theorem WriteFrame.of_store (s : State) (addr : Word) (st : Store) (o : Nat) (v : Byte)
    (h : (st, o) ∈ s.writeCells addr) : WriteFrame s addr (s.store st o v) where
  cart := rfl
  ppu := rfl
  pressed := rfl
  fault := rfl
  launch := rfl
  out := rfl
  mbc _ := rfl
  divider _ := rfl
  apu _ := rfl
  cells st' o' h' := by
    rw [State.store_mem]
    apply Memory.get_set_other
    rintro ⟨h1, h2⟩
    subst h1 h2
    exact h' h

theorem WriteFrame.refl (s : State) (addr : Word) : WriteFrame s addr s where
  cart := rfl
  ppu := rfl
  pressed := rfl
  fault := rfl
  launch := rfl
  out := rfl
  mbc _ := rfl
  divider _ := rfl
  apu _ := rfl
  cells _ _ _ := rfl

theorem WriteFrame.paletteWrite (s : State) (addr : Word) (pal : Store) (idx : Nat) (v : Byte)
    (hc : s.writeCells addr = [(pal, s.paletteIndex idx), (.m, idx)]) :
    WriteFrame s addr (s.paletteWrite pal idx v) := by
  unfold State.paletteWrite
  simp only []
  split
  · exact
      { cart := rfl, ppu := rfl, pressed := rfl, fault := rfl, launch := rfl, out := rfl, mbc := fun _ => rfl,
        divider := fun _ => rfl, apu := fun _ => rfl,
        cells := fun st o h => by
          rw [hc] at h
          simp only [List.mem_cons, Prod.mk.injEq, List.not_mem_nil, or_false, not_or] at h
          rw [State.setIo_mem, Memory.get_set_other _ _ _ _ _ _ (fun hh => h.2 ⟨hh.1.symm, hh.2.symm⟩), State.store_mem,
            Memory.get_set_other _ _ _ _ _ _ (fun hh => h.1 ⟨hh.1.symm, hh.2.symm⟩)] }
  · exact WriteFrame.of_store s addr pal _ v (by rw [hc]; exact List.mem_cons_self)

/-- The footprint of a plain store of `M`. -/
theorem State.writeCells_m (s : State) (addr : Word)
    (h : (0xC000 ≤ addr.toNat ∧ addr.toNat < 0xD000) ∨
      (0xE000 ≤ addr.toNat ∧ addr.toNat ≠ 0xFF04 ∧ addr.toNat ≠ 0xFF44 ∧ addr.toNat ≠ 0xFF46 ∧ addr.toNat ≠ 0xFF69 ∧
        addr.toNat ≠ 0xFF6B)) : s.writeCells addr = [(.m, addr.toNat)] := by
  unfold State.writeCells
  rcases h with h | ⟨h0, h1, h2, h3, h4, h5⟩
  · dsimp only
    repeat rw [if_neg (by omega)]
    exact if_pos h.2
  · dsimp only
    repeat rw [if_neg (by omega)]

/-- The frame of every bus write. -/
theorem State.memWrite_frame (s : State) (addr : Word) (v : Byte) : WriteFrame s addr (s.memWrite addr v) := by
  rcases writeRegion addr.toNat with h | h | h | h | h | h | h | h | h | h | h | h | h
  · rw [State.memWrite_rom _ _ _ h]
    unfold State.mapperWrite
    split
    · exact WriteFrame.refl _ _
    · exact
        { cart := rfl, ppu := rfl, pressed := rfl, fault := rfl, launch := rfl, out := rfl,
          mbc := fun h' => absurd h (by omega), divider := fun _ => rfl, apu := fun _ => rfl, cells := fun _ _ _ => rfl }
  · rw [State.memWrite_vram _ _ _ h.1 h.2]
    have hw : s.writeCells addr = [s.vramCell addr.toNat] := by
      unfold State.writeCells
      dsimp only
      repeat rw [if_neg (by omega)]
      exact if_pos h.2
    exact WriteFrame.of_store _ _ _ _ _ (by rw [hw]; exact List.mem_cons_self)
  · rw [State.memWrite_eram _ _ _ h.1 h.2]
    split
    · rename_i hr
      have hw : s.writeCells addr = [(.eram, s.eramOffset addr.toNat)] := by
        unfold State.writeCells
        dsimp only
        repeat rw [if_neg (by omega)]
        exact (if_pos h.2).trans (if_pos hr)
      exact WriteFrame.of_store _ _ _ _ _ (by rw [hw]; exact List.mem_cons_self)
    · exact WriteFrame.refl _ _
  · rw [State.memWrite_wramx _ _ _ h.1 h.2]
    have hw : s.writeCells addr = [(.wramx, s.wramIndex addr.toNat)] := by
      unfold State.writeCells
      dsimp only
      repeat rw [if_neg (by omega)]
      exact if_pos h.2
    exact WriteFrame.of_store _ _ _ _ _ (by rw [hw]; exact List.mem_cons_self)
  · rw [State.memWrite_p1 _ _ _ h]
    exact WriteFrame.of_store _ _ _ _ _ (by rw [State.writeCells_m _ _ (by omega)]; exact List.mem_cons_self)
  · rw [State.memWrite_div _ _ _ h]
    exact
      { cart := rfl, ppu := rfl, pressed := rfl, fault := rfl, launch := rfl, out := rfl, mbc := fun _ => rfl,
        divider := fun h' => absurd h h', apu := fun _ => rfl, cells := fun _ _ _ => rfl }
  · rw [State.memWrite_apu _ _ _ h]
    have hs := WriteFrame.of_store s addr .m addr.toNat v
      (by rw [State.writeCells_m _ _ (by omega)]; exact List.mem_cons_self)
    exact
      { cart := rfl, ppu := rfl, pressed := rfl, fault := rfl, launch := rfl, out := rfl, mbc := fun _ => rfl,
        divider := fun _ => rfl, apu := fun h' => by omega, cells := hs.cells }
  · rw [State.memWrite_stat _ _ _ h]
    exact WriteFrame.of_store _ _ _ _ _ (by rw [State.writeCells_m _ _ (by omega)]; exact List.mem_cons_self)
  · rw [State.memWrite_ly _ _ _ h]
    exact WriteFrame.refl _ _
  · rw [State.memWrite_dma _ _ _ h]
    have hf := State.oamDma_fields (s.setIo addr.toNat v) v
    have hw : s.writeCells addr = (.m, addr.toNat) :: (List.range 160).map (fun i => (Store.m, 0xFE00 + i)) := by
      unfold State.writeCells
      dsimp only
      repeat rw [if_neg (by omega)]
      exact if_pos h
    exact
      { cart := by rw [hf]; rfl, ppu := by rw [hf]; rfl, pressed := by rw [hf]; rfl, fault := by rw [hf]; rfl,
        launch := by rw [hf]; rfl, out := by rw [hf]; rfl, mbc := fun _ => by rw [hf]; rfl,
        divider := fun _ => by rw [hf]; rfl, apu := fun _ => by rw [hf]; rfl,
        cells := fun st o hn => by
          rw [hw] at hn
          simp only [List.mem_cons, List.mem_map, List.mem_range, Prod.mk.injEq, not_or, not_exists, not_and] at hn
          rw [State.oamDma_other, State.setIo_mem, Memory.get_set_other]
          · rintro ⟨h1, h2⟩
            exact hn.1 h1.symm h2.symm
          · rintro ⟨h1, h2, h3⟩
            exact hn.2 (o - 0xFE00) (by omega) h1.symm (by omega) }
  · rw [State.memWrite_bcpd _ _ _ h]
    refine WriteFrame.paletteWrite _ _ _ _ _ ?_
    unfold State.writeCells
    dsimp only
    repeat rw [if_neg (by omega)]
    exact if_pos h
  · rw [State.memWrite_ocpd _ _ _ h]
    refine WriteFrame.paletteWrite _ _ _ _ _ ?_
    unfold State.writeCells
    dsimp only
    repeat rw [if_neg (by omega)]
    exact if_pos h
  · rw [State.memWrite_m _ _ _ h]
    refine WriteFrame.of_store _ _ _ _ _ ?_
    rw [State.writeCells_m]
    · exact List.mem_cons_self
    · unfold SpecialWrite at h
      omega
--
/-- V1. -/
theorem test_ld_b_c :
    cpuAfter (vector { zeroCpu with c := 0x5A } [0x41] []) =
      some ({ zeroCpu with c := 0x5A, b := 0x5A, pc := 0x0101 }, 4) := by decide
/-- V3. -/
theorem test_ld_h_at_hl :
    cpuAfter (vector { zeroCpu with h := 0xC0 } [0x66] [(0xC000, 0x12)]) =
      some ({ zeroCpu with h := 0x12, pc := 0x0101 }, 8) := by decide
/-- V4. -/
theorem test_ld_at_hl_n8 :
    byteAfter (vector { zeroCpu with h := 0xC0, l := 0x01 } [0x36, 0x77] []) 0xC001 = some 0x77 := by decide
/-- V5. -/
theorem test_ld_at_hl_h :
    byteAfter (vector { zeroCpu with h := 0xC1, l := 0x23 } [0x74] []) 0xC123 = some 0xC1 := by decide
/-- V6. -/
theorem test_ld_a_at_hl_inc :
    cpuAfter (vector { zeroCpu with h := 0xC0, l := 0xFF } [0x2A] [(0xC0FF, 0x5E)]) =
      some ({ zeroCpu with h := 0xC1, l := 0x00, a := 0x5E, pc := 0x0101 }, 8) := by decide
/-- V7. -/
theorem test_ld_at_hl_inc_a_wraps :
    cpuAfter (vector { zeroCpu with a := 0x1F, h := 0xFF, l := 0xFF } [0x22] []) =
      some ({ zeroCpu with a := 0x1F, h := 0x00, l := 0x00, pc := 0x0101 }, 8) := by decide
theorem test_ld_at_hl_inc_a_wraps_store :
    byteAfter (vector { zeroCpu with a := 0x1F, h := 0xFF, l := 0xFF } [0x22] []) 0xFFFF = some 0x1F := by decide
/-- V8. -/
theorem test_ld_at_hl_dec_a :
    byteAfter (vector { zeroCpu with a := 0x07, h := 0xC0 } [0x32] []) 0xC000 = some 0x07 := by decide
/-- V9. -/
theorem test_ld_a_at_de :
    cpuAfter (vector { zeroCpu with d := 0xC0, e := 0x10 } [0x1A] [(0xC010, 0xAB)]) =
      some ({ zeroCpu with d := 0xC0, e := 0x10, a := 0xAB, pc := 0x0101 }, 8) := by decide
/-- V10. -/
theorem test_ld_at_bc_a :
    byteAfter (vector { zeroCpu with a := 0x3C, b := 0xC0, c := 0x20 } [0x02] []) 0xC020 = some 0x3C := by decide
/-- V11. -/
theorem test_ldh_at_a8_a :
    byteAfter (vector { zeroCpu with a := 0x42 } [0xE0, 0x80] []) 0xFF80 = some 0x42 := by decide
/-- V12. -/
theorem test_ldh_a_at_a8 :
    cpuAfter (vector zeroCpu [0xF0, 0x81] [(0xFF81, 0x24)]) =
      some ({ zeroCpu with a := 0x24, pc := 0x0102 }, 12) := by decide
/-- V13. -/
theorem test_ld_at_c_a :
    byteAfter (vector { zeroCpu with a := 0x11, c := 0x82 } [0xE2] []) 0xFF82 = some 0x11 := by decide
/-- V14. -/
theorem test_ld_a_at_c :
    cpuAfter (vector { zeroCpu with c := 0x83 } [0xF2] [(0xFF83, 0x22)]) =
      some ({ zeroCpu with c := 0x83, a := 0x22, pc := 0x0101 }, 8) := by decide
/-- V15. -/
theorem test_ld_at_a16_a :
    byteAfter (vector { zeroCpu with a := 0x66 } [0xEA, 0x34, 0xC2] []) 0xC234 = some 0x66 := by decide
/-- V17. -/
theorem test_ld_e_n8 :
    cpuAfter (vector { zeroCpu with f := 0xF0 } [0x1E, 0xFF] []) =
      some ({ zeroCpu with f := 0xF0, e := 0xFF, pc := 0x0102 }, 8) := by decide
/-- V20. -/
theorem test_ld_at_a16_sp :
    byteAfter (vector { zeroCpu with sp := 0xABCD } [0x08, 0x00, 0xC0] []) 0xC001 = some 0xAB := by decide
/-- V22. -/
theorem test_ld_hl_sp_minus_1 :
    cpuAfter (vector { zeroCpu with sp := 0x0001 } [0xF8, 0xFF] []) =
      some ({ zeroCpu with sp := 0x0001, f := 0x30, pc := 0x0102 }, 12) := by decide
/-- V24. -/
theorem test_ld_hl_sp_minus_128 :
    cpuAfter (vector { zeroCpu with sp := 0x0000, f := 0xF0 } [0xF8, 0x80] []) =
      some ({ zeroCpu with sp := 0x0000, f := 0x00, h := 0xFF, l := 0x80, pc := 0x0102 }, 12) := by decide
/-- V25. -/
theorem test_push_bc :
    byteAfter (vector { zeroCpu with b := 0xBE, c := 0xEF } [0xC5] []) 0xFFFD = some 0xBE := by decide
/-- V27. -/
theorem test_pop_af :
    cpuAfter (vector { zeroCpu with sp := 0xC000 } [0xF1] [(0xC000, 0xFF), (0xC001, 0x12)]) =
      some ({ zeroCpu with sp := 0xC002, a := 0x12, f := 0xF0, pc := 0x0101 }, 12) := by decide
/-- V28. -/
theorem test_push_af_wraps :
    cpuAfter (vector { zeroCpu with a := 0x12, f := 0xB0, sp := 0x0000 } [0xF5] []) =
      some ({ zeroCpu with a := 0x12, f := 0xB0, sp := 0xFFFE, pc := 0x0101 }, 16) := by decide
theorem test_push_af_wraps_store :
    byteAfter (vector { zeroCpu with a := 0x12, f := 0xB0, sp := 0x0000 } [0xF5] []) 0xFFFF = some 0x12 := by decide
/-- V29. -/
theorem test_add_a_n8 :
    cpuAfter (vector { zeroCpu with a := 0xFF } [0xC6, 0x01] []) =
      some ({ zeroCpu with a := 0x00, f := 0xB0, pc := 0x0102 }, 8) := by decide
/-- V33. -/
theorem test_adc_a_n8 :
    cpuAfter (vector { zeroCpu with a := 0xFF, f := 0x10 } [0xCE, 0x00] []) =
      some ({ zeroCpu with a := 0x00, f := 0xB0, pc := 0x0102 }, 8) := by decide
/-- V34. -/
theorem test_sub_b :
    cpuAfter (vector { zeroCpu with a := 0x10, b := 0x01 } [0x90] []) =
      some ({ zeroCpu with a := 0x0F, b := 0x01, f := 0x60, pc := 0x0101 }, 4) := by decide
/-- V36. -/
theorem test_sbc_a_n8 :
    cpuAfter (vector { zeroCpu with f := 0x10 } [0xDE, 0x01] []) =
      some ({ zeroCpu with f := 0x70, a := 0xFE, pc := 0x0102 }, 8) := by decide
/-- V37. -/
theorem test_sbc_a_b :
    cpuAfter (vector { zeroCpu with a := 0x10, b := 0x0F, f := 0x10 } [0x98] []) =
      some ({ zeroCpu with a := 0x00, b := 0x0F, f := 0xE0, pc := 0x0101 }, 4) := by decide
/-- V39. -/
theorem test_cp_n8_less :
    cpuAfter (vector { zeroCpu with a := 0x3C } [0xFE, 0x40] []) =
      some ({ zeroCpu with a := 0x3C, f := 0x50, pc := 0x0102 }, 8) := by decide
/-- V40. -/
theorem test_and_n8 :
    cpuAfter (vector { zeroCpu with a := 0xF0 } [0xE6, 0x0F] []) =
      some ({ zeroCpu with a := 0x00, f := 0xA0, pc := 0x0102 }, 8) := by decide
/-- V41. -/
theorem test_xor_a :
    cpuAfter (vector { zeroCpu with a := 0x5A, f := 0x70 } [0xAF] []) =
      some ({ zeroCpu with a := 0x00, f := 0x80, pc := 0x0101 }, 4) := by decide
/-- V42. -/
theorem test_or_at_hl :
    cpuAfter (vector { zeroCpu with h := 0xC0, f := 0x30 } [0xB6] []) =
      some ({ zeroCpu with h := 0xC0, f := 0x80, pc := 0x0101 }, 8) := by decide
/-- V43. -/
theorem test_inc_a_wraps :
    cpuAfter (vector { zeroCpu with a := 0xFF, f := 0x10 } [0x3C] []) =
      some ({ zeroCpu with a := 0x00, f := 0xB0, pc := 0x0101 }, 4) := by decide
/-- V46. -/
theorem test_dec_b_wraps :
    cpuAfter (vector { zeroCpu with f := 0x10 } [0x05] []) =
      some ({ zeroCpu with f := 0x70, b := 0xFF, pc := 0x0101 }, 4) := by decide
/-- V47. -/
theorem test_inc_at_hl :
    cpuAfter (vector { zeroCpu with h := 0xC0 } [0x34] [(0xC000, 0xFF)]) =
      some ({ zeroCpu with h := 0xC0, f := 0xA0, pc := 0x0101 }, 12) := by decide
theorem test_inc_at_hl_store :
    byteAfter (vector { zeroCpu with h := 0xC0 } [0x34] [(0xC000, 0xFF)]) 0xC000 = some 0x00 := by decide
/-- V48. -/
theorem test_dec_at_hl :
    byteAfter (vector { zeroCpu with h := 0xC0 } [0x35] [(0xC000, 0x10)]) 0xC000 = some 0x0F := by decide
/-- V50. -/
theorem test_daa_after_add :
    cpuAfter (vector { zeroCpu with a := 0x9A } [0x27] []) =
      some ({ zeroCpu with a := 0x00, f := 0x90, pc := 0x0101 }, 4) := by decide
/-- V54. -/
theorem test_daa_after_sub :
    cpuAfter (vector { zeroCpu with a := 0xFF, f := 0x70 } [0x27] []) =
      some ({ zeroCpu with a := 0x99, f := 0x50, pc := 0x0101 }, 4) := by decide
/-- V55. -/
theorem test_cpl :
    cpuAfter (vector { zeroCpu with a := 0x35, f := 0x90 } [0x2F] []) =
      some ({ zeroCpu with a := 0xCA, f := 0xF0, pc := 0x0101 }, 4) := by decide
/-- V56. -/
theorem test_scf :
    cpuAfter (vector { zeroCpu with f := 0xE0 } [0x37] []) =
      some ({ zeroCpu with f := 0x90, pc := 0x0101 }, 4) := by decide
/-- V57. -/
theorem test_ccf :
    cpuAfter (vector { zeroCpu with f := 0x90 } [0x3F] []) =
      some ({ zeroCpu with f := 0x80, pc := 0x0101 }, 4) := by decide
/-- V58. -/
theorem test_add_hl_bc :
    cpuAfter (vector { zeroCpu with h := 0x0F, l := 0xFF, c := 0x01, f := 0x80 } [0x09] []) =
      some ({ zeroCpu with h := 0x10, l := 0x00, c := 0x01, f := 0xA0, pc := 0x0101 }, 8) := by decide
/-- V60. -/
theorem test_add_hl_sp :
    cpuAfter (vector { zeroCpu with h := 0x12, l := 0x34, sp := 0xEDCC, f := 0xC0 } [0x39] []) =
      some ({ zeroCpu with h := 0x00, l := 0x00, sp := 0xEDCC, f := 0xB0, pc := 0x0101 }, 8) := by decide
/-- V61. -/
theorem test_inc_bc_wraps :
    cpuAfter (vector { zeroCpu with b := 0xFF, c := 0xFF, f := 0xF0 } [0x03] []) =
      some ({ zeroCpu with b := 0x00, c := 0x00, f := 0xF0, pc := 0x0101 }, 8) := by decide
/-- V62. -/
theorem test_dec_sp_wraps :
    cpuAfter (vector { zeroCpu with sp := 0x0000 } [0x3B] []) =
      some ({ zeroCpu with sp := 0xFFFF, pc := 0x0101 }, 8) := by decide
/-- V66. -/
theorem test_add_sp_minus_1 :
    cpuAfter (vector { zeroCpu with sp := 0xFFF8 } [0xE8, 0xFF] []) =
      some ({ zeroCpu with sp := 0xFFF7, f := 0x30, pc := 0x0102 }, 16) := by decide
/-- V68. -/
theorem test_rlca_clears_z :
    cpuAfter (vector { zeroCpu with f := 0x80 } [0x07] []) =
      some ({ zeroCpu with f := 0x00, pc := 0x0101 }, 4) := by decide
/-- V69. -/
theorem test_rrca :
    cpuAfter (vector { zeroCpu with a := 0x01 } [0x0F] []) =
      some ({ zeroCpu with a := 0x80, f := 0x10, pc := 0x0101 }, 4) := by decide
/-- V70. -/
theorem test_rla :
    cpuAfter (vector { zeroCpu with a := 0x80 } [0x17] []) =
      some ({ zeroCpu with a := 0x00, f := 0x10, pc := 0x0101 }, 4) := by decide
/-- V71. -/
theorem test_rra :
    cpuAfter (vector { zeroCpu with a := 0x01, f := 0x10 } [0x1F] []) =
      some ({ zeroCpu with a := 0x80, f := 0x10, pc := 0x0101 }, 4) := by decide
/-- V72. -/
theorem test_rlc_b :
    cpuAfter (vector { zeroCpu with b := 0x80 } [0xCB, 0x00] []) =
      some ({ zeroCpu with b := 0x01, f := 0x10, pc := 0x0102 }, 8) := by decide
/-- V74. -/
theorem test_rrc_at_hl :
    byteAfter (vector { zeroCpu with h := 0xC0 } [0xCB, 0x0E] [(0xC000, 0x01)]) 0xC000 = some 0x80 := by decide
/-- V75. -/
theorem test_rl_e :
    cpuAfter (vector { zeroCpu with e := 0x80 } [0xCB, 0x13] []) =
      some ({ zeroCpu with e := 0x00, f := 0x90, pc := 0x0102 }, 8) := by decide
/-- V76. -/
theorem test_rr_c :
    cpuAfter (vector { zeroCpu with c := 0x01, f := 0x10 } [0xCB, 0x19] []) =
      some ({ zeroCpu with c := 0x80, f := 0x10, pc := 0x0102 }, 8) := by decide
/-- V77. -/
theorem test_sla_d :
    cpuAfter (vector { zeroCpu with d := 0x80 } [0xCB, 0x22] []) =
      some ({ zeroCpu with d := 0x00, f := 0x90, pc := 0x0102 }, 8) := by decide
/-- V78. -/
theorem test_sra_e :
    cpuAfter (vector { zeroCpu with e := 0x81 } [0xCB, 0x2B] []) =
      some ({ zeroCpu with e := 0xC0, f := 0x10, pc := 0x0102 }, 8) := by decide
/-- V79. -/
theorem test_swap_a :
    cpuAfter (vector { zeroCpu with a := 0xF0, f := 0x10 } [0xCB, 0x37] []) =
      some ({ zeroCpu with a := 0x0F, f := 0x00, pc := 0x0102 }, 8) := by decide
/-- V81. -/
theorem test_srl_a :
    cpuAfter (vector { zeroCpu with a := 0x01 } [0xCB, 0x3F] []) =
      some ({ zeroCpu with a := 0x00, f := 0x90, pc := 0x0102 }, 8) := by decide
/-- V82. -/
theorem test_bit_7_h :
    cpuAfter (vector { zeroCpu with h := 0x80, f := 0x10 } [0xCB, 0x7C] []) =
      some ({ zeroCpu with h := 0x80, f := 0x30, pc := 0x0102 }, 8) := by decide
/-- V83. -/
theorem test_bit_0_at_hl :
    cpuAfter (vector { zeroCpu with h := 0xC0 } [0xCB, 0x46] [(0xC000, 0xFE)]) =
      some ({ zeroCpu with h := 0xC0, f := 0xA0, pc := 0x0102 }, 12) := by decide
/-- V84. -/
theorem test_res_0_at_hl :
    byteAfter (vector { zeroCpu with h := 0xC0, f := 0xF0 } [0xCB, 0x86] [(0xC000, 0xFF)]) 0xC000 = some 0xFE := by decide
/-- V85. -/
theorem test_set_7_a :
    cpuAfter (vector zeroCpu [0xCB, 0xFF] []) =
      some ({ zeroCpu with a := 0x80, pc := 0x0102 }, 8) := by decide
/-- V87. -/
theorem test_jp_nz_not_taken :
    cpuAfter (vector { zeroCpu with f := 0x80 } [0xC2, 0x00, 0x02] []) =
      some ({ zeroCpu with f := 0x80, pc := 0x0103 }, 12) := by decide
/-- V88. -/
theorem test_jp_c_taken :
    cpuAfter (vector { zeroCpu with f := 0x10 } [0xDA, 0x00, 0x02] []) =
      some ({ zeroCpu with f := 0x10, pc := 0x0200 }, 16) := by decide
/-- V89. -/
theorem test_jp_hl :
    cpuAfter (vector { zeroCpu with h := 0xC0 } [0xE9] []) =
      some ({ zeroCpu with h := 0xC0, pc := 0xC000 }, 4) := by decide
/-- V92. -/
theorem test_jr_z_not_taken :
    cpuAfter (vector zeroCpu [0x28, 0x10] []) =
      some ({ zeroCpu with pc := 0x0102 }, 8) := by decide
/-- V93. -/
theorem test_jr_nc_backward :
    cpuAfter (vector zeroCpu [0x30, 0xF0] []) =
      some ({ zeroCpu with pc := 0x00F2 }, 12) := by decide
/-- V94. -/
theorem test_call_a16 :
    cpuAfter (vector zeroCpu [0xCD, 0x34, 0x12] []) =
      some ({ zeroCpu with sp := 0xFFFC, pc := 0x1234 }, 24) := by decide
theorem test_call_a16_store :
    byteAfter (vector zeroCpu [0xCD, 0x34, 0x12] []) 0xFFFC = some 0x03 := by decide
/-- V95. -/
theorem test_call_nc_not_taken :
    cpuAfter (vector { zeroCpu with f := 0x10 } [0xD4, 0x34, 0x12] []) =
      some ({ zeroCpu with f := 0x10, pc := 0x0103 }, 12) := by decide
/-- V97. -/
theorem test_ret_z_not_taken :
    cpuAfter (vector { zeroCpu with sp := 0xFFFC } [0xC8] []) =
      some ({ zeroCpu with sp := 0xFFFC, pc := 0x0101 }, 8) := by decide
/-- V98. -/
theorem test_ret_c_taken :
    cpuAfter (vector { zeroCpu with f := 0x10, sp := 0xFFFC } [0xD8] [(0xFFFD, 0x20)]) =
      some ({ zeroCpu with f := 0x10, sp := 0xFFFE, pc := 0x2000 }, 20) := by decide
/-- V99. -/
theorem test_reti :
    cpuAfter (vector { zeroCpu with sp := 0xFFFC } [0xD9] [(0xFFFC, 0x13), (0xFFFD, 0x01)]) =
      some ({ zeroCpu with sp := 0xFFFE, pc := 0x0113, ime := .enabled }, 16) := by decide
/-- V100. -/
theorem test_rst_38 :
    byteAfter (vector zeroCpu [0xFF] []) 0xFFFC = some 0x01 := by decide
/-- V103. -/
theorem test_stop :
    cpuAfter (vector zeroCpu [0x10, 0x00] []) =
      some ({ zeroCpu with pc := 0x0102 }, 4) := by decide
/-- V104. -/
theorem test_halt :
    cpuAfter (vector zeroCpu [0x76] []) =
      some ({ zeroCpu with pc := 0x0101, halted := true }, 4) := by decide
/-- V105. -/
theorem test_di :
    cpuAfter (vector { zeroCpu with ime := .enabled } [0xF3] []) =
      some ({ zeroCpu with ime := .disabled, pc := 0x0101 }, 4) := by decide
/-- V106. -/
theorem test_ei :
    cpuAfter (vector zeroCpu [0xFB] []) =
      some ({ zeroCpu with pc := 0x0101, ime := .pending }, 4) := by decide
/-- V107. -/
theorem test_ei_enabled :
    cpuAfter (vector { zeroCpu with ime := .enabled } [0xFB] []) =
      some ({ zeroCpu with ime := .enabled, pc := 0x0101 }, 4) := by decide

- Task prompt -
Keep both end lines and retype everything in the records above from the line containing "theorem WriteFrame.of_store (s" through the line containing "subst h1 h2", exactly, with nothing else.

- Response -
theorem WriteFrame.of_store (s : State) (addr : Word) (st : Store) (o : Nat) (v : Byte)
    (h : (st, o) ∈ s.writeCells addr) : WriteFrame s addr (s.store st o v) where
  cart := rfl
  ppu := rfl
  pressed := rfl
  fault := rfl
  launch := rfl
  out := rfl
  mbc _ := rfl
  divider _ := rfl
  apu _ := rfl
  cells st' o' h' := by
    rw [State.store_mem]
    apply Memory.get_set_other
    rintro ⟨h1, h2⟩
    subst h1 h2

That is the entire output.